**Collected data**
________________

-- ==== Sys2Proof/Machine/Core.lean ====
section
/-! DEFINITION. The machine as the host runs it. -/

/-- The block: its state, its reasons to stop, one step, and the state after the first supply (log entry 6). -/
def Sys2Proof.core : Host.Core :=
  { State := Sys2Proof.Machine.State, Fault := Sys2Proof.Machine.Fault,
    Refusal := Sys2Proof.Machine.Refusal, step := Sys2Proof.Machine.step, reset := Sys2Proof.Machine.State.reset }
end

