-- ==== Sys2Proof/Certificates/Slice0/Obligations.lean ====
section
/-! DEFINITION. The statements for the provers. -/

open Sys2Proof Sys2Proof.Machine

/-! ### The queue of commands, supply and reset -/

/-- O1 (tier 1). A step takes the command at the front and carries it out on the state with the queue's rest. -/
def Obligations.StepCarriesOutTheFrontCommand : Prop :=
  ∀ (c : Instr) (rest : List Instr) (s : State), s.pending = c :: rest → step s = exec c (s.setPending rest)

/-- O2 (tier 2). Every command ends in a next state and leaves the commands that wait as they are. On an empty queue a
step lets one microsecond pass, in which some of the terms that come next in the criterion under evaluation are read, and
changes nothing else: that the block idles so, and how many terms are read, are the model's choices (log entries 1 and
14; R75, R76). -/
def Obligations.EveryCommandEndsAndTimePasses : Prop :=
  (∀ (c : Instr) (s : State), ∃ t, exec c s = .next t ∧ t.pending = s.pending) ∧
  ∀ s : State, s.pending = [] → ∃ t, step s = .next t ∧ t.now = s.now + 1 ∧ s.sameBut t [.now, .weu] ∧
    (s.weu.pass = none → t.weu = s.weu) ∧
    ∀ p, s.weu.pass = some p → ∃ n, t.weu = { s.weu with pass := some { p with
      read := p.read ++
        (((s.cfg.criteria.get p.criterion).flatten.drop p.read.length).take n).map s.termValue } }

/-- O3 (tier 1). The state after the first supply with the key off and no stored image: SLEEP chosen, the defaults in
force with STORE INVALID, every block in its reset state, and the POWER STATE record alone in the queue (R161, R190,
R172, R189, R22, R41, R99, R20, R85, R133, R158). The key level, the absent image and the clear lock are the model's
choice (log entry 6). -/
def Obligations.ResetStateIsThatOfTheBlocks : Prop :=
  State.reset.psc.state = .sleep ∧ State.reset.psc.proof = .stopped ∧ State.reset.cfg = .builtIn ∧
  State.reset.cs.invalid = true ∧ State.reset.saving = false ∧
  State.reset.lp.queue = [⟨.powerState, 0, 0x00FF, 0, true⟩] ∧ State.reset.lp.attention = true ∧
  State.reset.lp.held = [] ∧ State.reset.lp.receiver = .hunting ∧ State.reset.lp.reply = none ∧
  State.reset.ssu.mode = .stopped ∧ (∀ g, (State.reset.gauge g).state = .unhomed) ∧
  (∀ l, (State.reset.lamp l).drive = .dark) ∧ (∀ q, State.reset.entry q = .fresh 0) ∧
  (∀ w, (State.reset.warning w).state = .disabled) ∧ (∀ i, State.reset.slot i = .empty none) ∧
  State.reset.dtu.clock = 0 ∧ State.reset.anu.queue = [] ∧ State.reset.anu.shown = none ∧
  State.reset.anu.content = blankLine ∧ State.reset.pending = []

/-- O4 (tier 2). POWER_ON from any state: the settings of the stored image when its check value matches, the defaults
otherwise, with the lock cell laid over them; every block in its reset state, both slots EMPTY and every quantity ABSENT
(R20, R22, R41, R85, R99, R133, R158, R189); then the entry to PROVING when the key line is on, and SLEEP with its POWER
STATE record otherwise; the key level adopted at once (R161, R172, R190). A save in progress at the loss of supply leaves
an image whose check value does not match, and a loss of supply keeps the store alone (R191, R194). Without supply no
command but POWER_ON has an effect, and the wrong check value is a free value: the model's choices (log entries 21 and
40). -/
def Obligations.SupplyComesAndGoes : Prop :=
  (∀ (keyOn : Bool) (s : State), ∃ t, exec (.powerOn keyOn) s = .next t ∧ t.powered = true ∧ t.psc.key = keyOn ∧
    t.psc.state = (if keyOn then .proving else .sleep) ∧ t.cs.lock = s.cs.lock ∧ t.saving = false ∧
    t.dtu.clock = 0 ∧ (∀ i, (t.slot i).card = none) ∧ t.lp.lostSince = none ∧ t.lp.held = [] ∧ t.lp.reply = none ∧
    (∀ q, (t.entry q).status = .absent ∧ (t.entry q).value = 0 ∧ (t.entry q).refreshDue = none) ∧
    (∃ u, u.blocksAtReset ∧ u.lp.queue = [] ∧ u.cfg = t.cfg ∧ (∀ i, u.slot i = Slot.empty none) ∧
      t = (if keyOn = true then enterProving 255 .powerOn u else handPowerState 255 .powerOn u)) ∧
    (keyOn = false → t.blocksAtReset ∧ (∀ i, t.slot i = Slot.empty none) ∧
      ∀ urgent, t.cfg.routes.get 20 = (if urgent = true then .urgent else .post) →
        t.lp.queue = [⟨.powerState, 0, 0x00FF, 0, urgent⟩]) ∧
    s.resetLoads t.cfg t.cs.invalid) ∧
  (∀ s : State, s.powered = true → ∃ t, exec .lossOfSupply s = .next t ∧ t.powered = false ∧ t.cs.lock = s.cs.lock ∧
    t.saving = false ∧ (s.cs.saving = none → t.cs.image = s.cs.image) ∧
    ∀ x, s.cs.saving = some x → ∃ k, t.cs.image = .held x k ∧ k ≠ x.check) ∧
  ∀ (c : Instr) (s : State), s.powered = false → (∀ keyOn, c ≠ .powerOn keyOn) → exec c s = .next s

/-! ### The Link Port (chapter 9) -/

/-- O5 (tier 2). What a report handed to the Link Port becomes by its route (R179, R180, R181); and the notice that a
warning's entry is shown for the first time, or has ended unshown, posts its held record, and changes nothing where none
is held (R181). -/
def Obligations.ReportsFollowTheirRoutes : Prop :=
  (∀ (cls : WarnClass) (offered : Bool) (kind : ReportKind) (subject detail : Nat) (s t : State) (r : Report) (route : Route),
    t = handWith cls offered kind subject detail s →
    r = ⟨kind, BitVec.ofNat 8 subject, BitVec.ofNat 16 detail, BitVec.ofNat 16 s.dtu.clock, decide (route = .urgent)⟩ →
    route = s.cfg.routes.get (routeIndex kind cls) →
    s.sameBut t [.lp] ∧ (route = .off → t = s) ∧
    (route = .afterShown → offered = true →
      t.lp = { s.lp with held := s.lp.held.filter (fun h => decide (h.subject ≠ r.subject)) ++ [r] }) ∧
    (route = .post ∨ route = .urgent ∨ (route = .afterShown ∧ offered = false) →
      t.lp.attention = t.wantsAttention ∧ t.lp.held = s.lp.held ∧
      (s.lp.queue.length < 32 → t.lp.queue = s.lp.queue ++ [r] ∧ t.lp.overflow = s.lp.overflow) ∧
      (32 ≤ s.lp.queue.length → t.lp.queue = s.lp.queue ∧ t.lp.overflow = true))) ∧
  ∀ (w : Fin 48) (s : State),
    ((∀ r ∈ s.lp.held, r.subject ≠ BitVec.ofNat 8 w.val) → releaseHeld w s = s) ∧
    ∀ r, s.lp.held.find? (fun h => decide (h.subject = BitVec.ofNat 8 w.val)) = some r →
      (∀ h ∈ (releaseHeld w s).lp.held, h.subject ≠ BitVec.ofNat 8 w.val) ∧
      (s.lp.queue.length < 32 → (releaseHeld w s).lp.queue = s.lp.queue ++ [r])

/-- O6 (tier 2). A good frame ends LINK LOST with LINK RESTORED, restarts the silence timer where it may run, and
changes nothing outside the Link Port (step 1 of R175, R177, R178). -/
def Obligations.GoodFrameEndsLinkLost : Prop :=
  ∀ s : State,
    s.sameBut (goodFrame s) [.lp] ∧ (goodFrame s).lp.receiver = .hunting ∧ (goodFrame s).lp.byteDue = none ∧
    (goodFrame s).lp.lostSince = none ∧ (goodFrame s).lp.reply = s.lp.reply ∧ (goodFrame s).lp.held = s.lp.held ∧
    (goodFrame s).lp.silenceDue =
      (if s.cfg.link.silence ≠ 0 ∧ s.psc.state ≠ .sleep then some (s.now + s.cfg.link.silence * 1000)
      else s.lp.silenceDue) ∧
    (s.lp.lostSince = none → (goodFrame s).lp.queue = s.lp.queue) ∧
    ∀ since, s.lp.lostSince = some since →
      (goodFrame s).lp.queue = (hand .linkRestored 0 (min 65535 ((s.now - since) / 1000000)) s).lp.queue

/-- O7 (tier 1). Every request command is the good frame with its kind code (R195), the last byte of which it stands for
(log entry 4). -/
def Obligations.RequestCommandIsItsFrame : Prop :=
  ∀ (c : Instr) (tag kind : Byte) (body : List Byte) (s : State),
    frame c = some (tag, kind, body) → s.powered = true → exec c s = .next (takeFrame tag kind body s)

/-- O8 (tier 2). The bytes of a request frame, with its SYNC, LENGTH and CHECK (R194), received one after another by a
receiver that hunts, are that frame taken (R173). -/
def Obligations.FrameReceivedByteByByteIsTaken : Prop :=
  ∀ (tag kind : Byte) (body : List Byte) (s : State), body.length ≤ 240 → s.lp.receiver = .hunting →
    (requestFrame tag kind body).foldl (fun t b => receiveByte b t) s = takeFrame tag kind body s

/-- O9 (tier 2). BYTE_ARRIVAL in each phase of the receiver: HUNTING waits for SYNC, LENGTH keeps a value from 2 to 242
and discards the frame otherwise, FRAME gathers until the frame and its CHECK are complete and compares them (R173). -/
def Obligations.ByteArrivalByPhase : Prop :=
  ∀ (b : Byte) (s : State), s.powered = true → ∃ t, exec (.byteArrival b) s = .next t ∧
    (s.lp.receiver = .hunting → b = 0xC5#8 →
      t = s.setLp { s.lp with receiver := .length, byteDue := some (s.now + 10000) }) ∧
    (s.lp.receiver = .hunting → b ≠ 0xC5#8 → t = s) ∧
    (s.lp.receiver = .length → 2 ≤ b.toNat → b.toNat ≤ 242 →
      t = s.setLp { s.lp with receiver := .frame b [], byteDue := some (s.now + 10000) }) ∧
    (s.lp.receiver = .length → (b.toNat < 2 ∨ 242 < b.toNat) →
      t = hand .linkFrameError 0 0 (s.setLp { s.lp with receiver := .hunting, byteDue := none })) ∧
    ∀ len gathered, s.lp.receiver = .frame len gathered →
      (gathered.length + 1 < len.toNat + 2 →
        t = s.setLp { s.lp with receiver := .frame len (gathered ++ [b]), byteDue := some (s.now + 10000) }) ∧
      ∀ tag kind body hi lo, gathered ++ [b] = tag :: kind :: body ++ [hi, lo] → len.toNat = body.length + 2 →
        (checkValue (len :: tag :: kind :: body) = hi ++ lo → t = takeFrame tag kind body s) ∧
        (checkValue (len :: tag :: kind :: body) ≠ hi ++ lo →
          t = hand .linkFrameError tag.toNat 1 (s.setLp { s.lp with receiver := .hunting, byteDue := none }))

/-- O10 (tier 2). The three ways a frame is discarded, each with its LINK FRAME ERROR and a receiver that hunts again
(R173), the three commands in any phase and the time of a late timeout being the model's choices (log entries 4 and 2);
and a good frame that arrives while a
reply is in progress is discarded as an overrun, with LINK OVERRUN and the reply kept (R174). -/
def Obligations.DiscardedFramesAreReported : Prop :=
  (∀ s : State, s.powered = true →
    (∀ value : Byte, value.toNat < 2 ∨ 242 < value.toNat → exec (.badLengthByte value) s =
      .next (hand .linkFrameError 0 0 (s.setLp { s.lp with receiver := .hunting, byteDue := none }))) ∧
    (∀ tag : Byte, exec (.frameCheckMismatch tag) s =
      .next (hand .linkFrameError tag.toNat 1 (s.setLp { s.lp with receiver := .hunting, byteDue := none }))) ∧
    ∀ due, s.lp.byteDue = some due → exec .frameByteTimeout s =
      .next (hand .linkFrameError 0 0
        ((s.setNow (max s.now due)).setLp { s.lp with receiver := .hunting, byteDue := none }))) ∧
  ∀ (tag kind : Byte) (body : List Byte) (s : State) (r : Reply), s.powered = true → s.lp.reply = some r →
    exec (.linkOverrun tag kind) s = .next (hand .linkOverrun tag.toNat kind.toNat (goodFrame s)) ∧
    takeFrame tag kind body s = hand .linkOverrun tag.toNat kind.toNat (goodFrame s) ∧
    (takeFrame tag kind body s).lp.reply = some r ∧ s.sameBut (takeFrame tag kind body s) [.lp]

/-- O11 (tier 2). Steps 2 to 4 of R175: an unknown kind, a body of a length not allowed, and in SLEEP a request that is
not among the nine of R170 are answered with an empty body, and nothing changes but the reply and step 1. A request
answered with a refusal changes nothing (R176, R198). While a save is in progress the requests that R191 lists are
refused with BUSY. -/
def Obligations.RequestsAreJudgedInOrder : Prop :=
  ((∀ (tag : Byte) (s : State), s.listens →
    (∀ kind : Byte, kind ∉ requestKinds →
      exec (.unknownRequest tag kind) s = .next (beginReply tag kind .unknown [] (goodFrame s)) ∧
      ∀ body, takeFrame tag kind body s = beginReply tag kind .unknown [] (goodFrame s)) ∧
    ∀ r ∈ requests, ∀ body,
      (r.fits body = false → takeFrame tag r.kind body s = beginReply tag r.kind .length [] (goodFrame s)) ∧
      (r.fits body = true → s.psc.state = .sleep →
        r.kind ∉ [0x01#8, 0x02#8, 0x03#8, 0x06#8, 0x09#8, 0x42#8, 0x43#8, 0x44#8, 0x45#8] →
        takeFrame tag r.kind body s = beginReply tag r.kind .asleep [] (goodFrame s))) ∧
  ∀ r ∈ requests, ∀ (body : List Byte) (s : State), (r.judge body s).status.refusal = true →
    (r.judge body s).state = s ∧ (r.judge body s).body = []) ∧
  ∀ (tag : Byte) (s : State), s.awake → s.saving = true → ∀ r ∈ requests,
    r.kind ∈ [0x04#8, 0x05#8, 0x0A#8, 0x0C#8, 0x0D#8, 0x10#8, 0x18#8, 0x20#8, 0x28#8, 0x29#8, 0x2A#8, 0x30#8, 0x36#8,
      0x37#8, 0x40#8, 0x48#8, 0x49#8, 0x4A#8, 0x4B#8, 0x51#8] →
    ∀ body, r.fits body = true → takeFrame tag r.kind body s = beginReply tag r.kind .busy [] (goodFrame s)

________________

**Action item**
If a line holds the string "decide", it counts; please state how many such lines there are in the data, with nothing more.

**Exercise answer**
3